──────── Listed records ────────

/-- The state that a command completes from: `BUF` and the draws by any command, inside its output regions; the cache by
a command that derives; and the unit state by the commands whose rules change it. -/
inductive Effect (s : State) : Instr → State → Prop
  | buf {i : Instr} {m : Memory} (k : Nat) (hm : BufChange (outputRegions i s) s.cfg.bufSize s.buf m) :
      Effect s i { s with buf := m, draws := k }
  | derived {i : Instr} {m : Memory} {c : Vector KEntry 18} (hi : derives i = true) (hc : CacheFill s c)
      (hm : BufChange (outputRegions i s) s.cfg.bufSize s.buf m) : Effect s i { s with kcache := c, buf := m }
  | seqNext (p : Nat) (v : TxCounter) : Effect s (.seqNext p) (setCounter p v s)
  | seqSet (p : Nat) (v : TxCounter) : Effect s (.seqSet p) (setCounter p v s)
  | rqInit {q : Nat} (start : BitVec 16) (gen : BitVec 32) :
      Effect s (.rqInit q) (setQueue q (RQueue.empty s.cfg.rqCapacity start gen) s)
  | rqSet {q : Nat} (k : Nat) (v : Word) (hq : q < s.cfg.rqCount) :
      Effect s (.rqSet q) (setQueue q (setSlot k ⟨true, v⟩ (queueOf s q)) s)
  | rqDequeue {q : Nat} (hq : q < s.cfg.rqCount) :
      Effect s (.rqDequeue q) (setQueue q (dequeued s.cfg.rqCapacity (queueOf s q)) s)
  | cryptoInit (iv : Vector Byte 20) (f : Vector Byte 8) (k : Nat) :
      Effect s .cryptoInit (clearCache { s with keyed := true, iv := iv, fakeSig := f, draws := k })
  | cryptoReset :
      Effect s .cryptoReset
        (clearCache { s with keyed := false, iv := Vector.replicate 20 0, fakeSig := Vector.replicate 8 0 })

/-- The state is a completion after an effect of the command (R121). -/
def CompletedBy (i : Instr) (s t : State) : Prop := ∃ e r u, Effect s i u ∧ t = completeWith e r u

theorem Effect.completedBy {i : Instr} {s u : State} (h : Effect s i u) (e : ErrCode) (r : Vector Word 8) :
    CompletedBy i s (completeWith e r u) := ⟨e, r, u, h, rfl⟩

/-- A completion that changes nothing else: every early error, and every command that only reports. -/
theorem CompletedBy.unchanged {i : Instr} {s : State} (e : ErrCode) (r : Vector Word 8) :
    CompletedBy i s (completeWith e r s) :=
  (Effect.buf s.draws (.refl _ _ _)).completedBy e r

theorem CompletedBy.raised {i : Instr} {s : State} (e : ErrCode) : CompletedBy i s (raise e s) := .unchanged e _

theorem CompletedBy.reported {i : Instr} {s : State} (rs : List Word) : CompletedBy i s (complete rs s) :=
  .unchanged .ok _

/-- A completion after a store into the output regions. -/
theorem CompletedBy.stored {i : Instr} {s : State} {a : Nat} {b : Bytes} (rs : List Word)
    (hr : ∀ x, inRegion { start := a, len := b.length } x = true → inRegions (outputRegions i s) x = true)
    (hb : a + b.length ≤ s.cfg.bufSize) : CompletedBy i s (complete rs (storeBytes a b s)) :=
  (Effect.buf s.draws (.writeBytes hr hb s.buf)).completedBy .ok _

/-- An error after which an output region holds any value (R332). -/
theorem CompletedBy.drawn {i : Instr} {s : State} {r : Region} (e : ErrCode)
    (hr : ∀ x, inRegion r x = true → inRegions (outputRegions i s) x = true) :
    CompletedBy i s (raise e (drawRegion s r)) :=
  (Effect.buf (s.draws + 1) (.drawRegion hr s)).completedBy e _

/-- A completion under a hazard: CRYPTO_INIT alone may change more than `BUF` and the draws (R70). -/
theorem hazardComplete_completedBy (i : Instr) (s : State) : CompletedBy i s (hazardComplete i s) := by
  by_cases hi : i = .cryptoInit
  · subst hi
    obtain ⟨e, r, k, heq⟩ := hazardComplete_cryptoInit s
    rw [heq]
    rcases hazardCrypto_cases s with h | ⟨iv, f, h⟩
    · rw [h]
      exact (Effect.buf k (.refl _ _ _)).completedBy e r
    · rw [h]
      exact (Effect.cryptoInit iv f k).completedBy e r
  · obtain ⟨e, r, m, k, heq, hread, hwf, hcells⟩ := hazardComplete_cases hi s
    rw [heq]
    exact (Effect.buf k ⟨hread, hwf, hcells⟩).completedBy e r

/-- A check that the rule makes first (R334): where it fails the command ends with the error. -/
theorem CompletedBy.checked {i : Instr} {s t : State} {e : ErrCode} {ok : Bool} (h : ok = true → CompletedBy i s t) :
    CompletedBy i s (if !ok then raise e s else t) := by
  cases ok
  · exact .raised e
  · exact h rfl

/-- The same check, said by the condition of the error. -/
theorem CompletedBy.unless {i : Instr} {s t : State} {e : ErrCode} {bad : Prop} [Decidable bad]
    (h : ¬bad → CompletedBy i s t) : CompletedBy i s (if bad then raise e s else t) := by
  split
  case isTrue => exact .raised e
  case isFalse hok => exact h hok

/-- The outcome is a next state in which the command has completed. -/
def Completes (i : Instr) (s : State) (o : Host.Outcome State Fault Refusal) : Prop :=
  ∃ t, o = .next t ∧ CompletedBy i s t

theorem Completes.next {i : Instr} {s t : State} (h : CompletedBy i s t) : Completes i s (.next t) := ⟨t, rfl, h⟩

theorem Completes.finish {i : Instr} {s n : State} (h : CompletedBy i s n) : Completes i s (finish i s n) := by
  rw [Machine.finish]
  split
  · exact .next (hazardComplete_completedBy i s)
  · exact .next h

theorem inRange_iff (c : Config) (r : Region) : inRange c r = true ↔ r.start + r.len ≤ c.bufSize := decide_eq_true_iff

/-! ### The commands that store to `BUF` -/

theorem execHash_completes (alg : HashAlg) (s : State) : Completes (.hash alg) s (execHash alg s) := by
  refine Completes.finish (.checked fun _ => .checked fun hdst => .stored _ (fun x hx => ?_) ?_)
  · rw [length_hashWith] at hx
    cases alg <;> exact inRegions_of_mem (List.mem_singleton.mpr rfl) hx
  · rw [length_hashWith]
    exact (inRange_iff _ _).mp hdst

theorem execCompress_completes (level : Nat) (s : State) : Completes (.compress level) s (execCompress level s) := by
  have hcover {x n : Nat} (hn : n ≤ opnd s 3) (hx : inRegion { start := opnd s 2, len := n } x = true) :
      inRegions (outputRegions (.compress level) s) x = true := by
    refine inRegions_of_mem (List.mem_singleton.mpr rfl) ?_
    rw [inRegion_iff] at hx ⊢
    exact ⟨hx.1, Nat.lt_of_lt_of_le hx.2 (Nat.add_le_add_left hn _)⟩
  refine Completes.finish (.unless fun _ => .checked fun _ => .checked fun hdst => .unless fun _ => ?_)
  dsimp only
  split
  case isTrue => exact .drawn _ fun x hx => hcover (Nat.le_refl _) hx
  case isFalse hfits =>
    have hlen := Nat.not_lt.mp hfits
    exact .stored _ (fun x hx => hcover hlen hx)
      (Nat.le_trans (Nat.add_le_add_left hlen _) ((inRange_iff _ _).mp hdst))

theorem execDecompress_completes (s : State) : Completes .decompress s (execDecompress s) := by
  refine Completes.finish ?_
  cases hhead : decompressHead s with
  | error e => exact .raised e
  | ok bf =>
    obtain ⟨b, f⟩ := bf
    have hcover (x : Nat) (hx : inRegion { start := opnd s 2, len := f.dlen } x = true) :
        inRegions (outputRegions .decompress s) x = true := inRegions_decompressOutput hhead hx
    obtain ⟨-, -, -, -, hdst, -⟩ := decompressHead_ok hhead
    dsimp only
    cases hdec : lzDecode b f with
    | error e => exact .drawn e hcover
    | ok d =>
      rw [inRange_iff, ← length_lzDecode hdec] at hdst
      exact .stored _ (by rw [length_lzDecode hdec]; exact hcover) hdst

/-! ### The commands that derive -/

theorem execDeriveKey_completes (p : Nat) (dir : Dir) (s : State) :
    Completes (.deriveKey p dir) s (execDeriveKey p dir s) := by
  refine Completes.finish (.checked fun hp => .checked fun hdst => .checked fun hk => ?_)
  obtain ⟨c, hstate, hfill⟩ := deriveCached_fill (dir := dir) (gen := s.argL.get 0) hk (of_decide_eq_true hp)
  obtain ⟨hkey, hnonce⟩ := length_deriveCached dir p (s.argL.get 0) s
  have hlen : ((deriveCached dir p (s.argL.get 0) s).1.1 ++ (deriveCached dir p (s.argL.get 0) s).1.2).length = 32 := by
    rw [List.length_append, hkey, hnonce]
  dsimp only
  rw [hstate]
  refine (Effect.derived rfl hfill (.writeBytes (fun x hx => ?_) ?_ s.buf)).completedBy .ok _
  · rw [hlen] at hx
    exact inRegions_of_mem (List.mem_singleton.mpr rfl) hx
  · rw [hlen]
    exact (inRange_iff _ _).mp hdst

/-- A signature is 8 bytes (R9, R42). -/
theorem length_of_fake {s : State} {tf : Byte} {tag : Bytes} (h : frameMode s tf = .fake tag) : tag.length = 8 := by
  simp only [frameMode] at h
  repeat' split at h
  all_goals cases h
  all_goals exact Vector.length_toList

/-- The tag is stored in the first output region, and the body of an EAX frame in the second (R310). -/
theorem execEncrypt_completes (dir : Dir) (s : State) : Completes (.encrypt dir) s (execEncrypt dir s) := by
  have htag {x n : Nat} (hn : n = 8) (hx : inRegion { start := opnd s 0, len := n } x = true) :
      inRegions (outputRegions (.encrypt dir) s) x = true := by
    subst hn
    exact inRegions_of_mem (List.mem_cons_self ..) hx
  have hbody {x n : Nat} (hn : n = opnd s 1)
      (hx : inRegion { start := opnd s 0 + 8 + headerLen dir, len := n } x = true) :
      inRegions (outputRegions (.encrypt dir) s) x = true := by
    subst hn
    exact inRegions_of_mem (List.mem_cons_of_mem _ (List.mem_singleton.mpr rfl)) hx
  refine Completes.finish (.checked fun hrange => ?_)
  rw [inRange_iff] at hrange
  dsimp only at hrange ⊢
  split
  case h_1 => exact .raised _
  case h_2 tag hmode =>
    have hlen := length_of_fake hmode
    exact .stored _ (fun x hx => htag hlen hx) (by omega)
  case h_3 hmode =>
    obtain ⟨c, hstate, hfill⟩ := keysFor_fill (typeOf_le_of_eax hmode)
    obtain ⟨hct, ht⟩ := length_eaxEnc (length_keysFor ..) _ _ _
    rw [Memory.length_readBytes] at hct
    rw [hstate]
    refine (Effect.derived rfl hfill (.trans (.writeBytes (fun x hx => htag ht hx) ?_ s.buf)
      (.writeBytes (fun x hx => hbody hct hx) ?_ _))).completedBy .ok _
    · omega
    · omega

theorem execDecrypt_completes (dir : Dir) (s : State) : Completes (.decrypt dir) s (execDecrypt dir s) := by
  refine Completes.finish (.checked fun hrange => .unless fun hlong => ?_)
  rw [inRange_iff] at hrange
  dsimp only at hrange ⊢
  split
  case h_1 => exact .raised _
  case h_2 =>
    split
    · exact .reported _
    · exact .raised _
  case h_3 hmode =>
    obtain ⟨c, hstate, hfill⟩ := keysFor_fill (typeOf_le_of_eax hmode)
    rw [hstate]
    split
    case h_1 => exact (Effect.derived rfl hfill (.refl _ _ _)).completedBy .auth _
    case h_2 p hp =>
      have hlen := length_eaxDec (length_keysFor ..) hp
      rw [Memory.length_readBytes] at hlen
      refine (Effect.derived rfl hfill (.writeBytes (fun x hx => ?_) (by omega) s.buf)).completedBy .ok _
      rw [hlen] at hx
      rw [outputRegions, if_pos (Nat.not_lt.mp hlong)]
      exact inRegions_of_mem (List.mem_singleton.mpr rfl) hx

/-! ### The queues -/

theorem execRqSet_completes (q : Nat) (s : State) : Completes (.rqSet q) s (execRqSet q s) := by
  refine Completes.next (.checked fun hq => .checked fun _ => ?_)
  dsimp only
  split
  case h_1 => exact .raised _
  case h_2 => exact .raised _
  case h_3 => exact .unless fun _ => (Effect.rqSet _ _ (of_decide_eq_true hq)).completedBy .ok _

theorem execRqDequeue_completes (q : Nat) (s : State) : Completes (.rqDequeue q) s (execRqDequeue q s) := by
  refine Completes.next (.checked fun hq => ?_)
  dsimp only
  split
  · exact (Effect.rqDequeue (of_decide_eq_true hq)).completedBy .ok _
  · exact .reported _

/-! ### The header fields of a block -/

theorem execLzCsize_completes (s : State) : Completes .lzCsize s (execLzCsize s) := by
  refine Completes.finish ?_
  cases headerFields s with
  | error e => exact .raised e
  | ok f => exact .reported _

theorem execLzDsize_completes (s : State) : Completes .lzDsize s (execLzDsize s) := by
  refine Completes.finish ?_
  cases headerFields s with
  | error e => exact .raised e
  | ok f => exact .reported _

/-- Every command completes after one of its effects, whatever its operands, hazard or not (R121, R335). -/
theorem exec_completes (i : Instr) (s : State) : Completes i s (exec i s) := by
  cases i with
  | nop => exact .next (.reported _)
  | hash alg => exact execHash_completes alg s
  | powLevel => exact .finish (.checked fun _ => .reported _)
  | powSearch target => exact .finish (.checked fun _ => .reported _)
  | compress level => exact execCompress_completes level s
  | decompress => exact execDecompress_completes s
  | lzCsize => exact execLzCsize_completes s
  | lzDsize => exact execLzDsize_completes s
  | rqInit q => exact .next (.checked fun _ => .checked fun _ => (Effect.rqInit _ _).completedBy .ok _)
  | rqSet q => exact execRqSet_completes q s
  | rqDequeue q => exact execRqDequeue_completes q s
  | rqIsSet q => exact .next (.checked fun _ => .checked fun _ => .reported _)
  | rqGen q => exact .next (.checked fun _ => .checked fun _ => .reported _)
  | rqStatus q => exact .next (.checked fun _ => .reported _)
  | seqNext p => exact .next (.checked fun _ => (Effect.seqNext p _).completedBy .ok _)
  | seqRead p => exact .next (.checked fun _ => .reported _)
  | seqSet p => exact .next (.checked fun _ => .checked fun _ => (Effect.seqSet p _).completedBy .ok _)
  | seqDiff => exact .next (.unless fun _ => .reported _)
  | seqResolve => exact .next (.unless fun _ => .reported _)
  | cryptoInit =>
    exact .finish (.checked fun _ => .checked fun _ => .checked fun _ => .unless fun _ =>
      (Effect.cryptoInit _ _ s.draws).completedBy .ok _)
  | cryptoReset => exact .next (Effect.cryptoReset.completedBy .ok _)
  | deriveKey p dir => exact execDeriveKey_completes p dir s
  | encrypt dir => exact execEncrypt_completes dir s
  | decrypt dir => exact execDecrypt_completes dir s

/-- The one next state of a command is a completion after one of its effects. -/
theorem exec_cases {i : Instr} {s t : State} (h : exec i s = .next t) : CompletedBy i s t := by
  obtain ⟨u, hu, hby⟩ := exec_completes i s
  rw [hu] at h
  cases h
  exact hby

end Sys2Proof.Machine
end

────────

# [Description of the task]
Output the lines above exactly, but only those between the line holding "def CompletedBy (i" and the line holding "(Effect.buf (s.draws +", inclusive.

# [Solution for this exercise]
def CompletedBy (i : Instr) (s t : State) : Prop := ∃ e r u, Effect s i u ∧ t = completeWith e r u

theorem Effect.completedBy {i : Instr} {s u : State} (h : Effect s i u) (e : ErrCode) (r : Vector Word 8) :
    CompletedBy i s (completeWith e r u) := ⟨e, r, u, h, rfl⟩

/-- A completion that changes nothing else: every early error, and every command that only reports. -/
theorem CompletedBy.unchanged {i : Instr} {s : State} (e : ErrCode) (r : Vector Word 8) :
    CompletedBy i s (completeWith e r s) :=
  (Effect.buf s.draws (.refl _ _ _)).completedBy e r

theorem CompletedBy.raised {i : Instr} {s : State} (e : ErrCode) : CompletedBy i s (raise e s) := .unchanged e _

theorem CompletedBy.reported {i : Instr} {s : State} (rs : List Word) : CompletedBy i s (complete rs s) :=
  .unchanged .ok _

/-- A completion after a store into the output regions. -/
theorem CompletedBy.stored {i : Instr} {s : State} {a : Nat} {b : Bytes} (rs : List Word)
    (hr : ∀ x, inRegion { start := a, len := b.length } x = true → inRegions (outputRegions i s) x = true)
    (hb : a + b.length ≤ s.cfg.bufSize) : CompletedBy i s (complete rs (storeBytes a b s)) :=
  (Effect.buf s.draws (.writeBytes hr hb s.buf)).completedBy .ok _

/-- An error after which an output region holds any value (R332). -/
theorem CompletedBy.drawn {i : Instr} {s : State} {r : Region} (e : ErrCode)
    (hr : ∀ x, inRegion r x = true → inRegions (outputRegions i s) x = true) :
    CompletedBy i s (raise e (drawRegion s r)) :=
  (Effect.buf (s.draws + 1) (.drawRegion hr s)).completedBy e _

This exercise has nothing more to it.